What the exercise asks ->
Which lines below include "alarmFire"? Copy them all.

Material for this exercise ->
►

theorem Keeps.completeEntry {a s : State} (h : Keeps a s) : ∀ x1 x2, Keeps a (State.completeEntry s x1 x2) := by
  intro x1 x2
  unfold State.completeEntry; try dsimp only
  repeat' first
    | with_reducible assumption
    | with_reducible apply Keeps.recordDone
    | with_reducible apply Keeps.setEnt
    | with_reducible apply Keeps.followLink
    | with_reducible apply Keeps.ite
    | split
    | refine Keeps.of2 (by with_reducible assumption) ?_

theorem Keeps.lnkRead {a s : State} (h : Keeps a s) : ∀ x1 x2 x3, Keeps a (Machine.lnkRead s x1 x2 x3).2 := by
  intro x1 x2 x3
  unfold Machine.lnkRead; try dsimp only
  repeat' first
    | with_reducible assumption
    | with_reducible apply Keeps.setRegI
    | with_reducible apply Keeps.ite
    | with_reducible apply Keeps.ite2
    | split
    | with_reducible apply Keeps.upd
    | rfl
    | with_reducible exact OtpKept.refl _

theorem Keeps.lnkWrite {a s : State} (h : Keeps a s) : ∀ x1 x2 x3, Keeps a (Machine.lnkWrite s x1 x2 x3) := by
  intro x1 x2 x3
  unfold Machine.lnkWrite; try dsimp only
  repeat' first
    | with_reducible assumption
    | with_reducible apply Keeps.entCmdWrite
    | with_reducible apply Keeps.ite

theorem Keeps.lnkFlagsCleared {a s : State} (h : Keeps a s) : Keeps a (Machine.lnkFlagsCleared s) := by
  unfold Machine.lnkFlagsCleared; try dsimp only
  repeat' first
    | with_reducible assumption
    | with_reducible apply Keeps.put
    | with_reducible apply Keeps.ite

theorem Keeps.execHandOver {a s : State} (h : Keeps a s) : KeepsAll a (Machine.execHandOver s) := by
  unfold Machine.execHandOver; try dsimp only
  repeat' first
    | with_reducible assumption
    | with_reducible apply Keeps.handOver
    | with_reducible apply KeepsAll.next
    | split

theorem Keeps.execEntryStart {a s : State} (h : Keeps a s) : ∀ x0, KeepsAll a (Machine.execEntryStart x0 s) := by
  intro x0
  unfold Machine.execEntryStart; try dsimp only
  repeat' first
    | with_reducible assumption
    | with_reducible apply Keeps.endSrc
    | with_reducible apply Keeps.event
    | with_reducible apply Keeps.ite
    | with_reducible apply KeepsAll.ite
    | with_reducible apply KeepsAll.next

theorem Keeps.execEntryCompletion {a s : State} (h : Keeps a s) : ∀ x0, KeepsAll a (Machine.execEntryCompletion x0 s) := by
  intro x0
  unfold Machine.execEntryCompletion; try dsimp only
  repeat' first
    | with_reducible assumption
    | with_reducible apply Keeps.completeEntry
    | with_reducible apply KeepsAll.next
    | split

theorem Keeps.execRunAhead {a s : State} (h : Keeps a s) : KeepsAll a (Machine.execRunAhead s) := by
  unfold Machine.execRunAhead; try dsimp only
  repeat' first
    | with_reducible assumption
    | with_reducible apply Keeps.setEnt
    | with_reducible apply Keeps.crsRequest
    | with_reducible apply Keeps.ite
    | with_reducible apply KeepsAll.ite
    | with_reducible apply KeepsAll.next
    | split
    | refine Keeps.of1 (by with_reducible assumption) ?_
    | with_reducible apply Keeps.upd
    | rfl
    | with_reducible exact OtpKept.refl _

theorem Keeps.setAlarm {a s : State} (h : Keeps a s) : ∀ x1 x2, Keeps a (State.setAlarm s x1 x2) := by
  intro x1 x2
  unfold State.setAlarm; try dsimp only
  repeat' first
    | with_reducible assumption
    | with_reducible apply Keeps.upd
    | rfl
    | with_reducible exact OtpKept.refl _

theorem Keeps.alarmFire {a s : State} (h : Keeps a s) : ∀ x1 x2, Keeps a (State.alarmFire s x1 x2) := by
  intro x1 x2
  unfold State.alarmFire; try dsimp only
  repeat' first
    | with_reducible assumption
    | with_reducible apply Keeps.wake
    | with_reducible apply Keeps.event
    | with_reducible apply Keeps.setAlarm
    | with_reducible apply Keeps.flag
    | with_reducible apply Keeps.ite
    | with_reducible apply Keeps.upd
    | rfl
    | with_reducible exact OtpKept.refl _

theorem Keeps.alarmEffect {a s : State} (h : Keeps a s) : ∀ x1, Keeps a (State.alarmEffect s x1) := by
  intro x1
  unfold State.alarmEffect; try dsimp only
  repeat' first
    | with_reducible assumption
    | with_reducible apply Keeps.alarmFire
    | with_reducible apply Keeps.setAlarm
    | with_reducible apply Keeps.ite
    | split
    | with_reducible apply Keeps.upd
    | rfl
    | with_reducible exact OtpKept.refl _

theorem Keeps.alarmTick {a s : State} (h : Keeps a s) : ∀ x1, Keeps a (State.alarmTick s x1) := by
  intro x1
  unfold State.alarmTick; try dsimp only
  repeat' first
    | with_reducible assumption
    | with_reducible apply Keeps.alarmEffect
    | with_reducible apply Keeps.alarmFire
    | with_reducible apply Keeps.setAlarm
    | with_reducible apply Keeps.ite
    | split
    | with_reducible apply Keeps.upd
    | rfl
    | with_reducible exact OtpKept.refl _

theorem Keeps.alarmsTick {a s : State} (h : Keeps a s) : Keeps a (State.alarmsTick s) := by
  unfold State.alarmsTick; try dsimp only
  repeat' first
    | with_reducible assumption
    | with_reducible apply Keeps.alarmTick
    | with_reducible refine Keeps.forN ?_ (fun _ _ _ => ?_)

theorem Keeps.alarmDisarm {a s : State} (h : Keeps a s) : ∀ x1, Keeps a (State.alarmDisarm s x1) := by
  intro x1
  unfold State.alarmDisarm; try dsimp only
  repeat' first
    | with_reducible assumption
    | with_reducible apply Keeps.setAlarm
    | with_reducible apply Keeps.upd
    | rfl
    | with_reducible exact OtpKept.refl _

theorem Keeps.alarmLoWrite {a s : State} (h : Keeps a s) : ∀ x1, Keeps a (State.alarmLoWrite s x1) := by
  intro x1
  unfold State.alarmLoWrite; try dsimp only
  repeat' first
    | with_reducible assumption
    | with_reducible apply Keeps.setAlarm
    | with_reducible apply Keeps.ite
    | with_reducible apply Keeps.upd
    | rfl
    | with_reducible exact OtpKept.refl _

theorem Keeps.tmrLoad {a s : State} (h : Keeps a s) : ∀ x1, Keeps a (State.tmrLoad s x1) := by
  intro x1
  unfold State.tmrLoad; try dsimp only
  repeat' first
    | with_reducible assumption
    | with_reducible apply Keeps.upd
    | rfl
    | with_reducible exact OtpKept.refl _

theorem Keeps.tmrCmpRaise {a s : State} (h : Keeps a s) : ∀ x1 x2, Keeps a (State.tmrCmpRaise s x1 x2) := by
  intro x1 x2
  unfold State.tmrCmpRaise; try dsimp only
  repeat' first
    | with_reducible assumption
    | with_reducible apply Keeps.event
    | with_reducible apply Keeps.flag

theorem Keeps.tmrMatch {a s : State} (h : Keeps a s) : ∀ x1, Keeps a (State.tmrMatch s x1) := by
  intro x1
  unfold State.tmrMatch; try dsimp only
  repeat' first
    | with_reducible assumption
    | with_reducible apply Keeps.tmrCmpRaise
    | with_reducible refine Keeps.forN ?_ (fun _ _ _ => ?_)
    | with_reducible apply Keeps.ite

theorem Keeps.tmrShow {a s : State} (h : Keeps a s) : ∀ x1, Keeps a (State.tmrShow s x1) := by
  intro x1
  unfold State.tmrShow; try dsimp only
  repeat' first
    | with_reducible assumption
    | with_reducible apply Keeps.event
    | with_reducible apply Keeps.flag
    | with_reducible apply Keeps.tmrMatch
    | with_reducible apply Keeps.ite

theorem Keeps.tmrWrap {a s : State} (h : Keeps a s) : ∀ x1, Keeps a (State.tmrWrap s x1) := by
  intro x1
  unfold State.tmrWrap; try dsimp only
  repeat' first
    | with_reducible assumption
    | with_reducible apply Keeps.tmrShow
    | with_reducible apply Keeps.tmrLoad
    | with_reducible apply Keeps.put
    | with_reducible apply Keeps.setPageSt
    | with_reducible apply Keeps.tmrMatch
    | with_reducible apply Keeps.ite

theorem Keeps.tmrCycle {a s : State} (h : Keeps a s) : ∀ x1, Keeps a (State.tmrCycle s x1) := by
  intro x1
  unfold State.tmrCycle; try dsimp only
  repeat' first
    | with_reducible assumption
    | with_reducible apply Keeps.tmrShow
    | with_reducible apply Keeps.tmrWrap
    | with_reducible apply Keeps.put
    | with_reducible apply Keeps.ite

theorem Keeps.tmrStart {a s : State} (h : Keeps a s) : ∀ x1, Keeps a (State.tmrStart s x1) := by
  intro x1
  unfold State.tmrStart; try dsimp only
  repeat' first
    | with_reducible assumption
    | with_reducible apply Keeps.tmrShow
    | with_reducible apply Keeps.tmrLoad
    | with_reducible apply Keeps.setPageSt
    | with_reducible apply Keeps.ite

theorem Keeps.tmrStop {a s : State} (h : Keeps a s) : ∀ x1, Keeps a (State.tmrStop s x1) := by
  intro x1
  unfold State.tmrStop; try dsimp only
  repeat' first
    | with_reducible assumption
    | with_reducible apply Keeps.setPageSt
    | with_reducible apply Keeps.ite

◄

Task solution ->
theorem Keeps.alarmFire {a s : State} (h : Keeps a s) : ∀ x1 x2, Keeps a (State.alarmFire s x1 x2) := by
  unfold State.alarmFire; try dsimp only
    | with_reducible apply Keeps.alarmFire
    | with_reducible apply Keeps.alarmFire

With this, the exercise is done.